-- ==== Sys2Proof/Machine/Other.lean ====
section
/-! DEFINITION. STOP, HALT and NOP (spec/45_other.md R190 to R193). -/

namespace Sys2Proof.Machine

/-- NOP (R190). -/
def execNop (s : State) : Out := .next s.advancePc

/-- HALT h (R191): 0000B always enters HALT mode; 0001B only while P0B0 is low, else it acts as NOP (D25). -/
def execHalt (h : Nibble) (s : State) : Out :=
  if standbyOk h then
    .next (s.advancePc.setRun
      (if h.getLsbD 0 then (if pinLevel s .p0b0 then s.run else .halt true) else .halt false))
  else .fault (.illegalEncoding s.pc (some (encode (.halt h))))

/-- STOP x (R192): 0000B returns the peripheral circuits to their reset state and stops; 0001B stops only while P0B1 is
low, else it acts as NOP (D25). -/
def execStop (x : Nibble) (s : State) : Out :=
  if standbyOk x then
    .next (if x.getLsbD 0 then s.advancePc.setRun (if pinLevel s .p0b1 then s.run else .stop true)
      else enterStopReset s)
  else .fault (.illegalEncoding s.pc (some (encode (.stop x))))

end Sys2Proof.Machine
end

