/-! `setPins` -/

@[simp] theorem setPins_pc (p : PinSample) : (s.setPins p).pc = s.pc := rfl
@[simp] theorem setPins_asr (p : PinSample) : (s.setPins p).asr = s.asr := rfl
@[simp] theorem setPins_depth (p : PinSample) : (s.setPins p).depth = s.depth := rfl
@[simp] theorem setPins_ram (p : PinSample) : (s.setPins p).ram = s.ram := rfl
@[simp] theorem setPins_ramWritten (p : PinSample) : (s.setPins p).ramWritten = s.ramWritten := rfl
@[simp] theorem setPins_bcd (p : PinSample) : (s.setPins p).bcd = s.bcd := rfl
@[simp] theorem setPins_cmp (p : PinSample) : (s.setPins p).cmp = s.cmp := rfl
@[simp] theorem setPins_cy (p : PinSample) : (s.setPins p).cy = s.cy := rfl
@[simp] theorem setPins_z (p : PinSample) : (s.setPins p).z = s.z := rfl
@[simp] theorem setPins_latchB (p : PinSample) : (s.setPins p).latchB = s.latchB := rfl
@[simp] theorem setPins_latchC (p : PinSample) : (s.setPins p).latchC = s.latchC := rfl
@[simp] theorem setPins_latchD (p : PinSample) : (s.setPins p).latchD = s.latchD := rfl
@[simp] theorem setPins_modeB (p : PinSample) : (s.setPins p).modeB = s.modeB := rfl
@[simp] theorem setPins_modeC (p : PinSample) : (s.setPins p).modeC = s.modeC := rfl
@[simp] theorem setPins_modeD (p : PinSample) : (s.setPins p).modeD = s.modeD := rfl
@[simp] theorem setPins_skipPending (p : PinSample) : (s.setPins p).skipPending = s.skipPending := rfl
@[simp] theorem setPins_run (p : PinSample) : (s.setPins p).run = s.run := rfl
@[simp] theorem setPins_rom (p : PinSample) : (s.setPins p).rom = s.rom := rfl
@[simp] theorem setPins_params (p : PinSample) : (s.setPins p).params = s.params := rfl
@[simp] theorem setPins_pins (p : PinSample) : (s.setPins p).pins = p := rfl
@[simp] theorem setPins_inputs (p : PinSample) : (s.setPins p).inputs = s.inputs := rfl
@[simp] theorem setPins_time (p : PinSample) : (s.setPins p).time = s.time := rfl

/-! `tick` -/

@[simp] theorem tick_pc : s.tick.pc = s.pc := rfl
@[simp] theorem tick_asr : s.tick.asr = s.asr := rfl
@[simp] theorem tick_depth : s.tick.depth = s.depth := rfl
@[simp] theorem tick_ram : s.tick.ram = s.ram := rfl
@[simp] theorem tick_ramWritten : s.tick.ramWritten = s.ramWritten := rfl
@[simp] theorem tick_bcd : s.tick.bcd = s.bcd := rfl
@[simp] theorem tick_cmp : s.tick.cmp = s.cmp := rfl
@[simp] theorem tick_cy : s.tick.cy = s.cy := rfl
@[simp] theorem tick_z : s.tick.z = s.z := rfl
@[simp] theorem tick_latchB : s.tick.latchB = s.latchB := rfl
@[simp] theorem tick_latchC : s.tick.latchC = s.latchC := rfl
@[simp] theorem tick_latchD : s.tick.latchD = s.latchD := rfl
@[simp] theorem tick_modeB : s.tick.modeB = s.modeB := rfl
@[simp] theorem tick_modeC : s.tick.modeC = s.modeC := rfl
@[simp] theorem tick_modeD : s.tick.modeD = s.modeD := rfl
@[simp] theorem tick_skipPending : s.tick.skipPending = s.skipPending := rfl
@[simp] theorem tick_run : s.tick.run = s.run := rfl
@[simp] theorem tick_rom : s.tick.rom = s.rom := rfl
@[simp] theorem tick_params : s.tick.params = s.params := rfl
@[simp] theorem tick_pins : s.tick.pins = s.inputs.headD s.pins := rfl
@[simp] theorem tick_inputs : s.tick.inputs = s.inputs.tail := rfl
@[simp] theorem tick_time : s.tick.time = s.time + 1 := rfl

end Sys2Proof.Machine.State
end

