-- ==== Sys2Proof/Laws/Memory.lean ====
section
/-! SUPPORT. The laws of program memory and data memory: the canonical form is kept, a read after a write, and once and
for all what a read and a write of data memory can answer. -/

namespace Sys2Proof.Machine

/-! ## Program memory -/

theorem Rom.wfFrom_write {lo a : Nat} (w : Word) (hlo : lo ≤ a) (ha : a < 512) :
    ∀ m : Rom, Rom.wfFrom lo m = true → Rom.wfFrom lo (Rom.write m a w) = true := by
  intro m
  induction m generalizing lo with
  | nil => intro _; simp [Rom.write, Rom.wfFrom, hlo, ha]
  | cons cell rest ih =>
    obtain ⟨b, v⟩ := cell
    intro h
    simp only [Rom.wfFrom, Bool.and_eq_true, decide_eq_true_eq] at h
    obtain ⟨⟨hb, hb'⟩, hrest⟩ := h
    unfold Rom.write
    split
    · rename_i hlt
      simp [Rom.wfFrom, hlo, ha, hb', hrest, Nat.succ_le_of_lt hlt]
    · split
      · rename_i heq
        subst heq
        simp [Rom.wfFrom, hlo, ha, hrest]
      · have hgt : b + 1 ≤ a := by omega
        simp [Rom.wfFrom, hb, hb', ih hgt hrest]

/-- Writing keeps the canonical form. -/
theorem Rom.wf_write {m : Rom} {a : Nat} (w : Word) (ha : a < 512) (h : m.wf = true) : (m.write a w).wf = true :=
  Rom.wfFrom_write w (Nat.zero_le a) ha m h

theorem Rom.wf_nil : Rom.wf [] = true := rfl

/-- A read after a write to the same address gives the word written. -/
@[simp] theorem Rom.read_write_same (m : Rom) (a : Nat) (w : Word) : (m.write a w).read a = some w := by
  induction m with
  | nil => simp [Rom.write, Rom.read]
  | cons cell rest ih =>
    obtain ⟨b, v⟩ := cell
    unfold Rom.write
    split
    · simp [Rom.read]
    · split
      · simp [Rom.read]
      · rename_i h1 h2
        have : b ≠ a := fun h => h2 h.symm
        simp [Rom.read, this, ih]

/-- A write leaves every other address alone. -/
theorem Rom.read_write_other (m : Rom) {a b : Nat} (w : Word) (hab : b ≠ a) : (m.write a w).read b = m.read b := by
  induction m with
  | nil => simp [Rom.write, Rom.read, Ne.symm hab]
  | cons cell rest ih =>
    obtain ⟨c, v⟩ := cell
    unfold Rom.write
    split
    · simp [Rom.read, Ne.symm hab]
    · split
      · rename_i h1 h2
        subst h2
        simp [Rom.read, Ne.symm hab]
      · by_cases hc : c = b <;> simp [Rom.read, hc, ih]

/-! ## The map of data memory -/

theorem region_of_lt {a : DAddr} (h : a.toNat < 0x10) : region a = .ram ⟨a.toNat, h⟩ := by simp [region, h]

theorem region_unmapped_iff (a : DAddr) : region a = .unmapped ↔ 0x10 ≤ a.toNat ∧ a.toNat ≤ 0x70 := by
  unfold region
  (repeat' split) <;> simp <;> omega

@[simp] theorem region_71 : region 0x71#7 = .portB := rfl
@[simp] theorem region_72 : region 0x72#7 = .portC := rfl
@[simp] theorem region_73 : region 0x73#7 = .portD := rfl
@[simp] theorem region_7E : region 0x7E#7 = .bcdFlag := rfl
@[simp] theorem region_7F : region 0x7F#7 = .psw := rfl

/-- The map of R63: every address has its one row. -/
theorem region_cases (a : DAddr) :
    (∃ h : a.toNat < 16, region a = .ram ⟨a.toNat, h⟩) ∨
    (0x10 ≤ a.toNat ∧ a.toNat ≤ 0x70 ∧ region a = .unmapped) ∨
    (a = 0x71#7 ∧ region a = .portB) ∨ (a = 0x72#7 ∧ region a = .portC) ∨ (a = 0x73#7 ∧ region a = .portD) ∨
    (0x74 ≤ a.toNat ∧ a.toNat ≤ 0x7D ∧ region a = .fixedZero) ∨
    (a = 0x7E#7 ∧ region a = .bcdFlag) ∨ (a = 0x7F#7 ∧ region a = .psw) := by
  have hb := a.isLt
  have e : ∀ n, a.toNat = n → a = BitVec.ofNat 7 n := by rintro n rfl; simp
  by_cases h1 : a.toNat < 0x10
  · exact .inl ⟨h1, region_of_lt h1⟩
  by_cases h2 : a.toNat < 0x71
  · exact .inr (.inl ⟨by omega, by omega, by simp [region, h1, h2]⟩)
  by_cases h3 : a.toNat = 0x71
  · exact .inr (.inr (.inl ⟨e _ h3, by rw [e _ h3]; rfl⟩))
  by_cases h4 : a.toNat = 0x72
  · exact .inr (.inr (.inr (.inl ⟨e _ h4, by rw [e _ h4]; rfl⟩)))
  by_cases h5 : a.toNat = 0x73
  · exact .inr (.inr (.inr (.inr (.inl ⟨e _ h5, by rw [e _ h5]; rfl⟩))))
  by_cases h6 : a.toNat < 0x7E
  · exact .inr (.inr (.inr (.inr (.inr (.inl ⟨by omega, by omega, by simp [region, h1, h2, h3, h4, h5, h6]⟩)))))
  by_cases h7 : a.toNat = 0x7E
  · exact .inr (.inr (.inr (.inr (.inr (.inr (.inl ⟨e _ h7, by rw [e _ h7]; rfl⟩))))))
  · have h8 : a.toNat = 0x7F := by omega
    exact .inr (.inr (.inr (.inr (.inr (.inr (.inr ⟨e _ h8, by rw [e _ h8]; rfl⟩))))))

/-- Different addresses share a row only where nothing is stored. -/
theorem region_eq_of_ne {a b : DAddr} (h : region a = region b) (hne : a ≠ b) :
    region a = .unmapped ∨ region a = .fixedZero := by
  rcases region_cases a with ⟨_, hr⟩ | ⟨_, _, hr⟩ | ⟨rfl, hr⟩ | ⟨rfl, hr⟩ | ⟨rfl, hr⟩ | ⟨_, _, hr⟩ | ⟨rfl, hr⟩ | ⟨rfl, hr⟩ <;>
  rcases region_cases b with ⟨_, hq⟩ | ⟨_, _, hq⟩ | ⟨rfl, hq⟩ | ⟨rfl, hq⟩ | ⟨rfl, hq⟩ | ⟨_, _, hq⟩ | ⟨rfl, hq⟩ | ⟨rfl, hq⟩ <;>
  simp_all
  exact hne (BitVec.eq_of_toNat_eq h)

—————

Say how many lines of the data include the word "latchD". Respond with the number alone.

*SOLUTION TO THIS TASK*:
2